/-! The new Program Status and the entries of the call types lie behind what the call stores. -/

theorem storeCallBlock_newStatus (s : State) (pointer : Half) (oldPsw : Full) :
    (storeCallBlock s pointer oldPsw).halfAt 0 0x009A = s.halfAt 0 0x009A :=
  halfAt_of_frame (storeCallBlock_ordinary s pointer oldPsw).frame (by decide) (by decide)

theorem storeCallBlock_entry (s : State) (pointer : Half) (oldPsw : Full) (r1 : Reg) :
    (storeCallBlock s pointer oldPsw).halfAt 0 (0x009C + BitVec.ofNat 16 (2 * r1.val)) =
      s.halfAt 0 (0x009C + BitVec.ofNat 16 (2 * r1.val)) := by
  refine halfAt_of_frame (storeCallBlock_ordinary s pointer oldPsw).frame ?high ?low
  case high | low =>
    rw [mem_byteRange_iff]
    rintro ⟨-, inside⟩
    bv_omega

theorem exec_svc (s : State) (r1 x2 : Reg) (a : Half) : exec (.svc r1 x2 a) s = execSvc r1 x2 a s := rfl

theorem callEntry_eq (r1 : Reg) :
    (0x009C + 2 * BitVec.ofNat 16 r1.val : Half) = 0x009C + BitVec.ofNat 16 (2 * r1.val) := by
  rw [BitVec.ofNat_mul]; rfl

theorem svc_runs (pointerReady : HalfReady s 0 0x0094) (oldReady : FullReady s 0 0x0096)
    (statusReady : HalfReady s 0 0x009A) (entryReady : HalfReady s 0 (0x009C + BitVec.ofNat 16 (2 * r1.val))) :
    exec (.svc r1 x2 a) s =
      .next (((storeCallBlock s (s.sum a x2) (s.ps ++ (s.loc + 4))).setPs (s.halfAt 0 0x009A)).setLoc
        (s.halfAt 0 (0x009C + BitVec.ofNat 16 (2 * r1.val)))) := by
  have platform := (storeCallBlock_ordinary s (s.sum a x2) (s.ps ++ (s.loc + 4))).frame.platform
  have old := (fullReady_congr (State.putHalf_platform s 0 0x0094 (s.sum a x2)) _ _).mpr oldReady
  have status := (halfReady_congr platform _ _).mpr statusReady
  have entry := (halfReady_congr platform _ _).mpr entryReady
  rw [exec_svc, execSvc, callEntry_eq, writeHalf_ready _ pointerReady, attempt_ok, writeFull_ready _ old, attempt_ok,
    ← storeCallBlock, readHalf_ready status, attempt_ok, readHalf_ready entry, attempt_ok, storeCallBlock_newStatus,
    storeCallBlock_entry]

end

/-! The statements -/

/-- Settles O34: in Supervisor Mode with a zero R1 field it is the return from an interrupt. (Without its last word
the theorem's name would hide the model's `loadPsw` in this namespace.) -/
theorem loadPswObligation : Obligations.LoadPsw := by
  unfold Obligations.LoadPsw
  intro s r1 x2 a2 supervisor
  have run (k : Result) : privileged 4 s k = k := privileged_supervisor k supervisor
  refine ⟨fun zero ready => ?loads, fun nonzero => (run _).trans (zeroField_nonzero nonzero _)⟩
  obtain ⟨t, next, loaded⟩ := loadPsw_loads ready
  exact ⟨t, (run _).trans ((zeroField_zero zero _).trans next), loaded⟩

/-- Settles O35: one register and one field of the Program Status are written. -/
theorem exchangeOperandBank : Obligations.ExchangeOperandBank := by
  unfold Obligations.ExchangeOperandBank
  intro s r1 r2
  have kept := frame_withPsw (ordinary_setReg_self s r1 s.ps)
  exact ⟨_, rfl, reg_setReg_self s r1 s.ps, obank_setObank _ _, control_setObank_rest _ _, rfl, rfl,
    (kept _ _ _).1, (kept _ _ _).2, rfl⟩

/-- Settles O36: both save the Program Status before they write it. -/
theorem exchangeProgramStatus : Obligations.ExchangeProgramStatus := by
  unfold Obligations.ExchangeProgramStatus
  exact fun _ r1 r2 => ⟨eppr_exchanges r2, eppr_refused r2, epsr_exchanges r1 r2⟩

/-- Settles O37: the new Program Status and location counter are read where the call stored nothing. -/
theorem supervisorCall : Obligations.SupervisorCall := by
  unfold Obligations.SupervisorCall
  intro s r1 x2 i2 pointerReady oldReady statusReady entryReady
  refine ⟨_, svc_runs pointerReady oldReady statusReady entryReady, ?pointer, ?oldPsw, ?status,
    State.setLoc_loc _ _, frame_setPs_setLoc (storeCallBlock_ordinary s _ _) _ _⟩
  case pointer => rw [State.setLoc_halfAt, State.setPs_halfAt, storeCallBlock_pointer]
  case oldPsw => rw [State.setLoc_fullAt, State.setPs_fullAt, storeCallBlock_oldPsw]
  case status => rw [State.setLoc_ps, ps_setPs]

end Sys2Proof.Proofs
end

section
/-! Input and output of bytes and halfwords (47_io_and_list.md R360 to R377): what sending a request, delivering a
status and clearing an acknowledged interrupt leave alone, and from that the acknowledge, sense, command and transfer
instructions. -/

namespace Sys2Proof.Proofs

open Sys2Proof.Machine Sys2Proof.Safety

section

variable {s t u : State} {r1 r2 x2 : Reg} {a len : Half} {q : DeviceRequest} {regs : List Reg}
  {bytes : List (Bank × Half)} {r : Result}

/-! A request (R361) -/

theorem ask_answer (s : State) (q : DeviceRequest) : (s.ask q).1 = answerTo s := (ask_eq s q).1

theorem ask_loc (s : State) (q : DeviceRequest) : (s.ask q).2.loc = s.loc := by rw [(ask_eq s q).2]

theorem ask_reg (s : State) (q : DeviceRequest) (r : Reg) : (s.ask q).2.reg r = s.reg r := by
  rw [(ask_eq s q).2]; rfl

theorem ask_byteAt (s : State) (q : DeviceRequest) (b : Bank) (e : Half) :
    (s.ask q).2.byteAt b e = s.byteAt b e := by rw [(ask_eq s q).2]; rfl

theorem ask_halfAt (s : State) (q : DeviceRequest) (b : Bank) (e : Half) :
    (s.ask q).2.halfAt b e = s.halfAt b e := by rw [(ask_eq s q).2]; rfl

/-- What an ordinary effect after a request leaves alone: the frame is that of the effect. -/
theorem asked_of_ordinary (h : Ordinary (s.ask q).2 t regs bytes) :
    t.pending = s.pending ∧ Frame s t regs bytes ∧ Asked s t q := by
  obtain ⟨⟨registers, memory, platform, central, active⟩, control, ⟨pending, answers, requests⟩⟩ := h
  rw [(ask_eq s q).2] at registers memory platform central active control pending answers requests
  exact ⟨pending, ⟨registers, memory, platform, central, active⟩, ⟨requests, answers, control⟩⟩

theorem ordinary_setStatusCC (h : Ordinary s t regs bytes) (st : Byte) :
    Ordinary s (t.setStatusCC st) regs bytes := ordinary_setCC h _

theorem ordinary_setTransferCC (h : Ordinary s t regs bytes) (v : Bool) :
    Ordinary s (t.setTransferCC v) regs bytes := ordinary_drawn (ordinary_setCC h _) 3

/-- The end of a command or a transfer whose effect, after the request, was ordinary (R362(b), (c)). -/
theorem transfer_completes (effect : Ordinary (s.ask q).2 u regs bytes) (loc : u.loc = s.loc) (v : Bool) (len : Half) :
    let t := (u.setTransferCC v).advance len
    flagV t = v ∧ t.loc = s.loc + len ∧ t.pending = s.pending ∧ Frame s t regs bytes ∧ Asked s t q :=
  ⟨flagV_setTransferCC u v, congrArg (· + len) loc,
    asked_of_ordinary (ordinary_advance (ordinary_setTransferCC effect v) len)⟩

/-- The end of a sense whose effect, after the request, was ordinary (R362(a)). -/
theorem sense_completes (effect : Ordinary (s.ask q).2 u regs bytes) (loc : u.loc = s.loc) (st : Byte) (len : Half) :
    let t := (u.setStatusCC st).advance len
    t.cc = st.extractLsb' 0 4 ∧ t.pending = s.pending ∧ t.loc = s.loc + len ∧ Frame s t regs bytes ∧ Asked s t q := by
  obtain ⟨pending, frame, asked⟩ := asked_of_ordinary (ordinary_advance (ordinary_setStatusCC effect st) len)
  exact ⟨rfl, pending, congrArg (· + len) loc, frame, asked⟩

theorem writeByte_ask_ready {b : Bank} {e : Half} (q : DeviceRequest) (v : Byte) (ready : ByteReady s b e) :
    (s.ask q).2.writeByte b e v = .ok ((s.ask q).2.putByte b e v) :=
  writeByte_ready v ((byteReady_congr (ask_platform s q) b e).mpr ready)

theorem writeHalf_ask_ready {b : Bank} {e : Half} (q : DeviceRequest) (v : Half) (ready : HalfReady s b e) :
    (s.ask q).2.writeHalf b e v = .ok ((s.ask q).2.putHalf b e v) :=
  writeHalf_ready v ((halfReady_congr (ask_platform s q) b e).mpr ready)

/-! Commands and data writes (R367, R368, R371, R372, R376, R377) -/

theorem sendCommand_eq (len : Half) (d c : Byte) (s : State) :
    sendCommand len d c s =
      ((s.ask (.command d c)).2.setTransferCC ((answerTo s).timeout || (answerTo s).fail)).advance len :=
  ask_answer s (.command d c) ▸ rfl

theorem sendByte_eq (len : Half) (d b : Byte) (s : State) :
    sendByte len d b s = ((s.ask (.write8 d b)).2.setTransferCC (answerTo s).timeout).advance len :=
  ask_answer s (.write8 d b) ▸ rfl

theorem sendHalf_eq (len : Half) (d : Byte) (h : Half) (s : State) :
    sendHalf len d h s = ((s.ask (.write16 d h)).2.setTransferCC (answerTo s).timeout).advance len :=
  ask_answer s (.write16 d h) ▸ rfl

/-- An instruction that sends a request and has no other effect but on the flags. -/
theorem sends_of_next {v : Bool} (next : r = .next t) (sent : t = ((s.ask q).2.setTransferCC v).advance len) :
    ∃ t, r = .next t ∧ flagV t = v ∧ t.loc = s.loc + len ∧ t.pending = s.pending ∧ Frame s t [] [] ∧ Asked s t q :=
  ⟨_, sent ▸ next, transfer_completes (ordinary_refl _ [] []) (ask_loc s q) v len⟩

/-! Data reads (R369, R370, R374, R375) -/

/-- A register receives what the device sent, or stays on a time-out. -/
theorem readsInto_register {v : Half} {timeout : Bool}
    (next : r =
      .next (((if timeout then (s.ask q).2 else (s.ask q).2.setReg r2 v).setTransferCC timeout).advance len)) :
    ∃ t, r = .next t ∧ t.reg r2 = (if timeout then s.reg r2 else v) ∧ flagV t = timeout ∧ t.loc = s.loc + len ∧
      t.pending = s.pending ∧ Frame s t [r2] [] ∧ Asked s t q := by
  cases timeout with
  | true => exact ⟨_, next, ask_reg s q r2, transfer_completes (ordinary_refl _ [r2] []) (ask_loc s q) true len⟩
  | false =>
    exact ⟨_, next, reg_setReg_self _ r2 v,
      transfer_completes (ordinary_setReg_self _ r2 v) (ask_loc s q) false len⟩

theorem exec_rdr_supervisor (r1 r2 : Reg) (supervisor : s.prot = false) :
    exec (.rdr r1 r2) s =
      let asked := s.ask (.read8 (s.device r1))
      .next (((if asked.1.timeout then asked.2 else asked.2.setReg r2 (zextByte asked.1.byte)).setTransferCC
        asked.1.timeout).advance 2) :=
  privileged_supervisor _ supervisor

theorem exec_rhr_supervisor (r1 r2 : Reg) (supervisor : s.prot = false) :
    exec (.rhr r1 r2) s =
      let asked := s.ask (.read16 (s.device r1))
      .next (((if asked.1.timeout then asked.2 else asked.2.setReg r2 asked.1.half).setTransferCC
        asked.1.timeout).advance 2) :=
  privileged_supervisor _ supervisor

theorem rdr_reads (r1 r2 : Reg) (supervisor : s.prot = false) :
    let d := answerTo s
    ∃ t, exec (.rdr r1 r2) s = .next t ∧ t.reg r2 = (if d.timeout then s.reg r2 else (0 : Byte) ++ d.byte) ∧
      flagV t = d.timeout ∧ t.loc = s.loc + 2 ∧ t.pending = s.pending ∧ Frame s t [r2] [] ∧
      Asked s t (.read8 (s.device r1)) := by
  simp only [exec_rdr_supervisor r1 r2 supervisor, ask_answer, zextByte_eq_append]
  exact readsInto_register rfl

theorem rhr_reads (r1 r2 : Reg) (supervisor : s.prot = false) :
    let d := answerTo s
    ∃ t, exec (.rhr r1 r2) s = .next t ∧ t.reg r2 = (if d.timeout then s.reg r2 else d.half) ∧
      flagV t = d.timeout ∧ t.loc = s.loc + 2 ∧ t.pending = s.pending ∧ Frame s t [r2] [] ∧
      Asked s t (.read16 (s.device r1)) := by
  simp only [exec_rhr_supervisor r1 r2 supervisor, ask_answer]
  exact readsInto_register rfl

theorem rd_reads (supervisor : s.prot = false) (ready : ByteReady s s.obank (s.sum a x2)) :
    let d := answerTo s
    ∃ t, exec (.rd r1 x2 a) s = .next t ∧
      t.byteAt s.obank (s.sum a x2) = (if d.timeout then s.byteAt s.obank (s.sum a x2) else d.byte) ∧
      flagV t = d.timeout ∧ t.loc = s.loc + 4 ∧ t.pending = s.pending ∧ Frame s t [] [(s.obank, s.sum a x2)] ∧
      Asked s t (.read8 (s.device r1)) := by
  simp only [exec_rd_supervisor r1 x2 a supervisor, ask_answer, writeByte_ask_ready _ _ ready]
  cases (answerTo s).timeout with
  | true =>
    exact ⟨_, rfl, ask_byteAt s _ _ _, transfer_completes (ordinary_refl _ [] _) (ask_loc s _) true 4⟩
  | false =>
    exact ⟨_, rfl, byteAt_putByte_self _ _ _ _, transfer_completes (ordinary_putByte _ _ _ _ []) (ask_loc s _) false 4⟩

theorem rh_reads (supervisor : s.prot = false) (ready : HalfReady s s.obank (s.sum a x2)) :
    let d := answerTo s
    ∃ t, exec (.rh r1 x2 a) s = .next t ∧
      t.halfAt s.obank (s.sum a x2) = (if d.timeout then s.halfAt s.obank (s.sum a x2) else d.half) ∧
      flagV t = d.timeout ∧ t.loc = s.loc + 4 ∧ t.pending = s.pending ∧
      Frame s t [] (halfBytes s.obank (s.sum a x2)) ∧ Asked s t (.read16 (s.device r1)) := by
  simp only [exec_rh_supervisor r1 x2 a supervisor, ask_answer, writeHalf_ask_ready _ _ ready]
  cases (answerTo s).timeout with
  | true =>
    exact ⟨_, rfl, ask_halfAt s _ _ _, transfer_completes (ordinary_refl _ [] _) (ask_loc s _) true 4⟩
  | false =>
    exact ⟨_, rfl, halfAt_putHalf_self _ _ _ _, transfer_completes (ordinary_putHalf _ _ _ _ []) (ask_loc s _) false 4⟩

/-! Sense (R365, R366) -/

theorem exec_ssr_supervisor (r1 r2 : Reg) (supervisor : s.prot = false) :
    exec (.ssr r1 r2) s =
      let asked := s.ask (.sense (s.device r1))
      .next (((asked.2.setReg r2 (zextByte (statusByte asked.1))).setStatusCC (statusByte asked.1)).advance 2) :=
  privileged_supervisor _ supervisor

theorem ssr_senses (r1 r2 : Reg) (supervisor : s.prot = false) :
    let st := statusByte (answerTo s)
    ∃ t, exec (.ssr r1 r2) s = .next t ∧ t.reg r2 = (0 : Byte) ++ st ∧ t.cc = st.extractLsb' 0 4 ∧
      t.pending = s.pending ∧ t.loc = s.loc + 2 ∧ Frame s t [r2] [] ∧ Asked s t (.sense (s.device r1)) := by
  simp only [exec_ssr_supervisor r1 r2 supervisor, ask_answer, zextByte_eq_append]
  exact ⟨_, rfl, reg_setReg_self _ r2 _, sense_completes (ordinary_setReg_self _ r2 _) (ask_loc s _) _ 2⟩

theorem ss_senses (supervisor : s.prot = false) (ready : ByteReady s s.obank (s.sum a x2)) :
    let st := statusByte (answerTo s)
    ∃ t, exec (.ss r1 x2 a) s = .next t ∧ t.byteAt s.obank (s.sum a x2) = st ∧ t.cc = st.extractLsb' 0 4 ∧
      t.pending = s.pending ∧ t.loc = s.loc + 4 ∧ Frame s t [] [(s.obank, s.sum a x2)] ∧
      Asked s t (.sense (s.device r1)) := by
  simp only [exec_ss_supervisor r1 x2 a supervisor, ask_answer, writeByte_ask_ready _ _ ready]
  exact ⟨_, rfl, byteAt_putByte_self _ _ _ _, sense_completes (ordinary_putByte _ _ _ _ []) (ask_loc s _) _ 4⟩

/-! Acknowledge (R363, R364) -/

/-- The answer to an acknowledgement in `s`. -/
def ackAnswer (s : State) : DeviceAnswer := acknowledgement s.pending (answerTo s)

theorem askAck_answer (s : State) : s.askAck.1 = ackAnswer s := congrArg (acknowledgement s.pending) (ask_answer s .ack)

theorem ackAnswer_timeout (s : State) : (ackAnswer s).timeout = ((answerTo s).timeout || s.pending.isEmpty) :=
  acknowledgement_timeout s.pending (answerTo s)

theorem ackAnswer_status (s : State) : (ackAnswer s).status = (answerTo s).status := by
  unfold ackAnswer acknowledgement
  split
  · rfl
  · split <;> rfl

● ● ● ●

> [Exercise objective]:
Filter the entries down to the lines holding the string "that". Copy each of those lines.

> [Task response]:
status and clearing an acknowledged interrupt leave alone, and from that the acknowledge, sense, command and transfer
/-- What an ordinary effect after a request leaves alone: the frame is that of the effect. -/
/-- An instruction that sends a request and has no other effect but on the flags. -/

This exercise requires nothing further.